Clinically, this biomarker profile - high CRP/NO and low SOD/GR/GPx - could serve as a composite signature of oxidative stress burden. It may have utility in risk stratification, monitoring disease progression, or evaluating response to therapies that modulate oxidative stress or inflammation [15]. For instance, rising antioxidant levels during treatment could indicate a positive systemic response.
Limitations
This study has several limitations.
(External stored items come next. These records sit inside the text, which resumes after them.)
-- ==== Sys2Proof/Proofs/KeptByEvents.lean ====
section
/-! PROOF. Events and recomputed feed modes keep what every step keeps. -/

namespace Sys2Proof.Machine

/-! ### Events -/

section
variable {x : Option LineNo} {s : State}

theorem pendAttached_linePorts (s : State) (l : LineNo) : pendAttached s (s.linePorts l) := by
  simp +contextual [pendAttached, State.linePorts]

theorem pendAttached_holdPorts (s : State) (l : LineNo) : pendAttached s (s.holdPorts l) := by
  simp +contextual [pendAttached, State.holdPorts, State.linePorts]

theorem pendAttached_attachedPorts (s : State) : pendAttached s s.attachedPorts := by
  simp [pendAttached, State.attachedPorts]

theorem pendAttached_attachedControllers (s : State) : pendAttached s s.attachedControllers := by
  simp [pendAttached, State.attachedControllers]

theorem pendAttached_without {q : PortSet} (p : Port) (h : pendAttached s q) : pendAttached s (q.without p) := by
  obtain ⟨ha, hb, ht⟩ := h
  cases p
  · exact ⟨nofun, hb, ht⟩
  · exact ⟨ha, nofun, ht⟩
  · exact ⟨ha, hb, nofun⟩

theorem pendAttached_only {p : Port} (h : s.attached p = true) : pendAttached s (onlyPort p) := by
  cases p <;> simp [pendAttached, onlyPort, h]

/-- The journal after room was made for one more entry: shorter than its capacity, and in order still (R191). -/
theorem makeRoom_journalOk (h : JournalOk s) : JournalOk (makeRoom s) ∧ (makeRoom s).journal.length < 256 := by
  obtain ⟨hlen, hpend, hgap⟩ := h
  by_cases hfull : s.journal.length < 256
  · rw [makeRoom_of_room hfull]
    exact ⟨⟨hlen, hpend, hgap⟩, hfull⟩
  · obtain ⟨old, rest, hj⟩ := List.exists_cons_of_length_pos (Nat.lt_of_lt_of_le (by decide) (Nat.le_of_not_lt hfull))
    rw [makeRoom_of_full hj (Nat.le_of_not_lt hfull)]
    have hrest : rest.length < 256 := by rw [hj, List.length_cons] at hlen; omega
    refine ⟨⟨Nat.le_of_lt hrest, fun e he => ?_, fun q => ?_⟩, hrest⟩
    · obtain ⟨hne, hatt⟩ := hpend e (hj ▸ List.mem_cons_of_mem _ he)
      refine ⟨hne, ?_⟩
      change pendAttached (raiseGaps old.pend s) e.pend
      simpa [pendAttached] using hatt
    · change ((raiseGaps old.pend s).port q).gap ≤ 65535
      rw [port_raiseGaps_gap]
      have := hgap q
      split <;> omega

theorem writeEvent_journalOk {q : PortSet} (line : Option LineNo) (time : Time) (body : EventBody) (hq : pendAttached s q)
    (h : JournalOk s) : JournalOk (writeEvent q line time body s) := by
  by_cases he : q.isEmpty = true
  · rwa [writeEvent_of_isEmpty line time body he]
  · obtain ⟨⟨-, hpend, hgap⟩, hroom⟩ := makeRoom_journalOk h
    have heq := writeEvent_of_pending (s := s) line time body (by simpa using he)
    refine ⟨?_, fun e hmem => ?_, fun p => ?_⟩
    · rw [heq]; simpa using hroom
    · rw [heq] at hmem
      simp only [List.mem_append, List.mem_singleton] at hmem
      rcases hmem with hmem | rfl
      · simpa [pendAttached] using hpend e hmem
      · exact ⟨by simpa using he, by simpa [pendAttached] using hq⟩
    · rw [heq]; exact hgap p

theorem portsKept_writeEvent (q : PortSet) (line : Option LineNo) (time : Time) (body : EventBody) (s : State) :
    PortsKept s (writeEvent q line time body s) :=
  ⟨fun p => by simp, fun p => by simp [AttachmentKept]⟩

theorem keeps_writeEvent {q : PortSet} (line : Option LineNo) (time : Time) (body : EventBody) (hq : pendAttached s q) :
    Keeps x s (writeEvent q line time body s) :=
  have rest : Keeps x s { writeEvent q line time body s with
      journal := s.journal, portA := s.portA, portB := s.portB, portT := s.portT } :=
    Keeps.apart (fun p => by cases p <;> rfl) rfl (by simp) (by simp) (by simp) (by simp) (by simp)
      (fun d => by simp [State.det]) (by simp)
  { ports := portsKept_writeEvent q line time body s
    journal := writeEvent_journalOk line time body hq
    records := rest.records
    feeds := rest.feeds
    pool := rest.pool }

theorem keeps_lineEvent (l : LineNo) (time : Time) (body : EventBody) : Keeps x s (lineEvent l time body s) :=
  keeps_writeEvent _ _ _ (pendAttached_linePorts s l)

theorem keeps_deviceEvent (time : Time) (body : EventBody) : Keeps x s (deviceEvent time body s) :=
  keeps_writeEvent _ _ _ (pendAttached_attachedPorts s)

end

/-! ### Feed modes -/

section
variable {s t : State}

theorem noteMode_same (r : Line) : noteMode r.sentMode r = r := by simp [noteMode]

theorem sendCommand_line (l : LineNo) (m : FeedMode) (o : SourceOrder) (s : State) (k : LineNo) :
    (sendCommand l m o s).line k = s.line k := State.line_congr (sendCommand_lines l m o s) k

/-- A recomputation leaves the derived mode in the line's record (R36). -/
theorem recomputeFeedWith_line_self (o : SourceOrder) (l : LineNo) (s : State) :
    (recomputeFeedWith o l s).line l = noteMode (s.derivedMode l) (s.line l) := by
  unfold recomputeFeedWith
  dsimp only
  split
  next h => rw [h.1, noteMode_same]
  next => rw [sendCommand_line, State.line_modLine_self]

theorem recomputeFeedWith_line_ne (o : SourceOrder) {l m : LineNo} (h : m ≠ l) (s : State) :
    (recomputeFeedWith o l s).line m = s.line m := by
  unfold recomputeFeedWith
  dsimp only
  split
  next => rfl
  next => rw [sendCommand_line, State.line_modLine_ne _ _ h]

theorem recomputeFeed_line_self (l : LineNo) (s : State) :
    (recomputeFeed l s).line l = noteMode (s.derivedMode l) (s.line l) := recomputeFeedWith_line_self _ _ _

theorem recomputeFeed_line_ne {l m : LineNo} (h : m ≠ l) (s : State) : (recomputeFeed l s).line m = s.line m :=
  recomputeFeedWith_line_ne _ h _

/-- A recomputation does not change what the lines' modes are derived from. -/
@[simp] theorem derivedMode_recomputeFeedWith (o : SourceOrder) (l : LineNo) (s : State) (m : LineNo) :
    (recomputeFeedWith o l s).derivedMode m = s.derivedMode m := by
  have hi : (recomputeFeedWith o l s).itemOn m = s.itemOn m := itemOn_congr (bankItem_congr (recomputeFeedWith_scan o l s) _)
  by_cases h : m = l
  · subst h
    have hl := recomputeFeedWith_line_self o m s
    refine derivedMode_eq ?_ ?_ ?_ ?_ (recomputeFeedWith_store o m s) hi <;> rw [hl] <;> rfl
  · have hl := recomputeFeedWith_line_ne o h s
    refine derivedMode_eq ?_ ?_ ?_ ?_ (recomputeFeedWith_store o l s) hi <;> rw [hl]

@[simp] theorem derivedMode_recomputeFeed (l : LineNo) (s : State) (m : LineNo) :
    (recomputeFeed l s).derivedMode m = s.derivedMode m := derivedMode_recomputeFeedWith _ _ _ _

/-- A recomputation gives the line its feed mode, and leaves the others theirs (R36). -/
theorem Keeps.recomputeWith (o : SourceOrder) {l : LineNo} (h : Keeps (some l) s t) : Keeps none s (recomputeFeedWith o l t) := by
  have hset : Keeps (some l) s (t.modLine l (noteMode (t.derivedMode l))) :=
    h.trans (Keeps.modLine (.inl rfl) rfl rfl fun hr => hr.line l)
  have hline : (recomputeFeedWith o l t).lines = (t.modLine l (noteMode (t.derivedMode l))).lines :=
    Vector.ext fun i hi => by
      change (recomputeFeedWith o l t).line ⟨i, hi⟩ = State.line _ ⟨i, hi⟩
      by_cases hl : (⟨i, hi⟩ : LineNo) = l
      · rw [hl, recomputeFeedWith_line_self, State.line_modLine_self]
      · rw [recomputeFeedWith_line_ne o hl, State.line_modLine_ne _ _ hl]
  have hall : Keeps (some l) s (recomputeFeedWith o l t) :=
    hset.trans (Keeps.apart (fun p => by cases p <;> simp [State.port]) (by simp) hline (by simp) (by simp) (by simp)
      (by simp) (fun d => by simp [State.det]) (by simp))
  refine ⟨hall.ports, hall.journal, hall.records, fun m _ hf => ?_, hall.pool⟩
  by_cases hm : m = l
  · subst hm
    rw [Follows, recomputeFeedWith_line_self, derivedMode_recomputeFeedWith]
    rfl
  · exact hall.feeds m (by simpa using Ne.symm hm) hf

theorem Keeps.recompute {l : LineNo} (h : Keeps (some l) s t) : Keeps none s (recomputeFeed l t) := h.recomputeWith .none

theorem keeps_recomputeFeed (l : LineNo) (s : State) : Keeps none s (recomputeFeed l s) := (Keeps.refl _ s).recompute

/-- A line's record is replaced, and then its feed mode recomputed. -/
theorem keeps_recompute_modLine {l : LineNo} {f : Line → Line} (hdet : (f (s.line l)).detStatus = (s.line l).detStatus)
    (hslot : (f (s.line l)).timeslot = (s.line l).timeslot) (hrange : RecordsOk s → lineInRange (f (s.line l))) :
    Keeps none s (recomputeFeed l (s.modLine l f)) := (Keeps.modLine (.inl rfl) hdet hslot hrange).recompute

/-- The measurement in progress and the recovery-discard flag are in no range and no feed mode. -/
theorem keeps_beginMeasuring (l : LineNo) (t : Time) (m : FeedMode) (b : Bool) (s : State) :
    Keeps none s (s.modLine l (beginMeasuring t m b)) :=
  Keeps.modLine (.inr (SameFeed.refl _)) rfl rfl fun h => h.line l

theorem keeps_rebeginSlot (l : LineNo) (s : State) : Keeps none s (rebeginSlot l s) := by
  unfold rebeginSlot
  split
  · split
    · exact keeps_beginMeasuring l _ _ _ s
    · exact Keeps.refl _ s
  · exact Keeps.refl _ s

end
end Sys2Proof.Machine
end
First, the modest sample size from a single center may limit the generalizability of the findings. Second, the lack of detailed clinicopathological data, such as tumor stage, histological subtype, and smoking history, prevents subgroup analyses that could reveal important associations between biomarkers and specific disease characteristics. Third, the case-control design establishes association but not causation; longitudinal studies are needed to determine if these biomarker changes precede disease progression or are a consequence of it. Future research should address these gaps by prospectively enrolling a larger, well-characterized cohort.

Conclusions
Lung cancer patients exhibited elevated oxidative stress and inflammation compared with healthy individuals, as evidenced by significantly increased CRP and NO levels and reduced SOD, GR, and GPx enzyme activities. These biomarkers may serve as supportive indicators for disease evaluation and therapeutic monitoring. Further research should explore their prognostic and predictive value in clinical settings.